- _PROMPT_
For the entries below, the result should be an exact transcription of the lines from the one with "R338, R346) -/" up to and including the one with "gtc := BitVec.ofNat", and only those.

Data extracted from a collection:
-- ==== Sys2Proof/Machine/Ops.lean ====
section
/-! DEFINITION. What every instruction shares: the checks at issue (R335), completion, sleeping and stalling, and taking
a trap and returning from one (R333 to R350, R401 to R406). -/

namespace Sys2Proof.Machine

/-! ## Records and notices (R336 to R338, R346) -/

/-- The record of a trap of a group (R338, R401, R404): lane 0xFF for a trap that concerns no lane. -/
def mkRec (s : State) (g : Nat) (code lane flags detail : Nat) (addr entry : DWord) (mask : LaneMask) : Rec :=
  let x := getGroup s g
  let sp := groupSpace s g
  { pc := x.pc, code, lane, flags := flags + 1, detail := BitVec.ofNat 32 detail, addr, entry, mask,
    gtc := BitVec.ofNat 64 (dieGtc s (groupDie g)),
    word := match fetchWord s sp.1 sp.2 x.pc with | .ok w => w | .error _ => 0 }

/-- The record of a trap that concerns no lane (R401). -/
def plainRec (s : State) (g code detail : Nat) : Rec := mkRec s g code 255 0 detail 0 0 0

/-- The 64 bytes of a record of a group in a slot (R338). -/
def recOf (g gid more : Nat) (r : Rec) : List Byte :=
  leBytes 8 r.pc.toNat ++ leBytes 1 r.code ++ leBytes 1 r.lane ++ leBytes 2 (r.flags + more) ++ leBytes 4 r.detail.toNat
    ++ leBytes 8 r.addr.toNat ++ leBytes 8 r.entry.toNat ++ leBytes 16 r.mask.toNat ++ leBytes 8 r.gtc.toNat
    ++ leBytes 4 r.word.toNat ++ leBytes 2 (slotCore g) ++ leBytes 1 (slotOf g) ++ leBytes 1 gid
def recBytes (s : State) (g : Nat) (more : Nat) (r : Rec) : List Byte := recOf g (getGroup s g).gid more r

/-- Privileged mode: a firmware core, or a trap handler (R244, R246). -/
def privileged (s : State) (g : Nat) : Bool := (getGroup s g).priv || isFirmwareCore s (slotCore g)

/-- FLAGS[7] of a trap of a group: it is in privileged mode (R338). -/
def privFlag (s : State) (g : Nat) : Nat := if privileged s g then 128 else 0

/-- FLAGS[4] of a lane's fault: its transaction is irrevocable (R338). -/
def irrFlag (x : Group) (i : Nat) : Nat :=
  let t := mapGet ({} : Txn) x.txn i
  if t.isOpen && t.irr && t.doomed = none then 16 else 0

/-- The slot area of a resident slot (R337). -/
def slotArea (s : State) (g : Nat) : DWord :=
  let sp := groupSpace s g
  (getCtx s sp.1 sp.2).trap.recb + BitVec.ofNat 64 (16384 * g)

/-- Bytes followed by zeros up to a length. -/
def padTo (n : Nat) (b : List Byte) : List Byte := b ++ List.replicate (n - b.length) 0

/-- The stack snapshot: depths, the on-chip divergence entries and the on-chip call-return entries, oldest first (R337,
R406). -/
def snapshot (x : Group) : List Byte :=
  padTo 64 (leBytes 8 (x.div.length + 256 * x.call.length))
    ++ padTo 1024 (x.div.reverse.flatMap divBytes) ++ padTo 256 (x.call.reverse.flatMap callBytes)
    ++ List.replicate 6848 0

/-- The records written into the slot area, and the snapshot unless lanes are only removed (R337, R406); none when a
byte cannot be written (R347). -/
def writeRecords (s : State) (g : Nat) (more : Nat) (recs : List Rec) (snap : Bool) : Option State :=
  let sp := groupSpace s g
  let x := getGroup s g
  let put (s : Option State) (r : Rec) : Option State :=
    match s with
    | none => none
    | some s =>
      let l := if r.lane = 255 then lu x else r.lane
      ctxWrite s sp.1 sp.2 (.group g) (slotArea s g + BitVec.ofNat 64 (64 * l)) (recBytes s g more r)
  match recs.foldl put (some s) with
  | none => none
  | some s => if snap then ctxWrite s sp.1 sp.2 (.group g) (slotArea s g + 0x2000) (snapshot x) else some s

/-- A notice or record that is entered in the event log instead (R346, R347). -/
def logRecord (s : State) (p c d : Nat) (bytes : List Byte) : State :=
  logEvent s p 4 d c (BitVec.ofNat 64 (leNat (bytes.take 8))) (BitVec.ofNat 64 (leNat ((bytes.drop 8).take 8)))
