-- ==== Sys2Proof/Machine/Device.lean ====
section
/-! DEFINITION. What happens to a group without an instruction of its own: the end of a stall, trap entry, and the starvation
lift (R187, R188, R291, R333, R339, R348, R349). -/

namespace Sys2Proof.Machine

/-! ## STALL_END (R187, R188) -/

/-- The scope at which a stall waits for stores to be complete. -/
def stallScope : Stall → Option Sc
  | .fence sc => some sc
  | .flag sc => some sc
  | .bara => some .blk
  | .release => some .prt
  | _ => none

/-- A release that stalls may proceed: every earlier store of its group is complete at its scope, or one was lost on its way
to a target, which ends it in a fault (R385). -/
def stallOver (s : State) (g : Nat) (why : Stall) : Bool :=
  match stallScope why with
  | none => true
  | some sc => storesComplete s g sc || (sc = .sys && (lostStore s g).isSome)

/-- STALL_END: a stalled group is ready and issues its instruction again. A placed block waits for its tile flag and a halted
role for its restore, which have events of their own (R276, R297). -/
def execStallEnd (g : Nat) (s : State) : Out :=
  match (getGroup s g).status with
  | .stalled .tile => .fault .notDue
  | .stalled .halted => .fault .notDue
  | .stalled why =>
    if stallOver s g why then .next (modGroup s g fun x => { x with status := .ready }) else .fault .notDue
  | _ => .fault .notDue

/-! ## TRAP_ENTRY (R339, R348, R349) -/

/-- A group stands where a trap that waits can be taken: it is ready or stalled at an instruction that no latch chain makes it
issue next, and that it has not done in part; its records are requests of its partition (R391). -/
def atTrap (s : State) (g : Nat) : Bool :=
  let x := getGroup s g
  let stands := match x.status with
    | .ready => true
    | .stalled why => why ≠ .tile && why ≠ .halted
    | _ => false
  stands && x.pushed = 0 && x.held.isNone && !x.pend.isEmpty && !chainGoesOn s g && !requestsStopped s (groupSpace s g).1

/-- TRAP_ENTRY: a trap that was held until the group's results had come back is taken, or the traps that wait are taken as one; a
fault of class P parks the group instead, and a TLBI that has completed since its walk lets it replay (R366). -/
def execTrapEntry (g : Nat) (s : State) : Out :=
  let x := getGroup s g
  match x.held with
  | some p =>
    let t := takeTrap (setGroup s g { x with held := none }) g p
    if (pendingOf s g).isEmpty && !requestsStopped s (groupSpace s g).1 && (getGroup t g).held.isNone then .next t else .fault .notDue
  | none =>
  if !atTrap s g then .fault .notDue
  else
    match x.pend.find? fun p => p.cls = .P with
    | some p =>
      .next (modGroup (parkFault s g x.pc (p.recs.headD (plainRec s g p.code 0))) g fun y => { y with tlbiSeen := x.tlbiSeen })
    | none =>
      match mergeTraps x.pc x.pend with
      | some p => .next (takeTrap (setGroup s g { x with status := .ready, pend := [] }) g p)
      | none => .fault .notDue

/-! ## STARVATION_LIFT (R291) -/

/-- The starvation count at which a ready group ranks first (R291). -/
def starvationLimit : Nat := 4096

/-- STARVATION_LIFT: a ready group whose count has reached the limit: its sub-core issues next. -/
def execStarvationLift (g : Nat) (s : State) : Out :=
  let x := getGroup s g
  if x.status = .ready && starvationLimit ≤ x.starve then .next { s with sched := slotSub g :: s.sched } else .fault .notDue

end Sys2Proof.Machine
end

- _WORKED SOLUTION_
/-! ## Records and notices (R336 to R338, R346) -/

/-- The record of a trap of a group (R338, R401, R404): lane 0xFF for a trap that concerns no lane. -/
def mkRec (s : State) (g : Nat) (code lane flags detail : Nat) (addr entry : DWord) (mask : LaneMask) : Rec :=
  let x := getGroup s g
  let sp := groupSpace s g
  { pc := x.pc, code, lane, flags := flags + 1, detail := BitVec.ofNat 32 detail, addr, entry, mask,
    gtc := BitVec.ofNat 64 (dieGtc s (groupDie g)),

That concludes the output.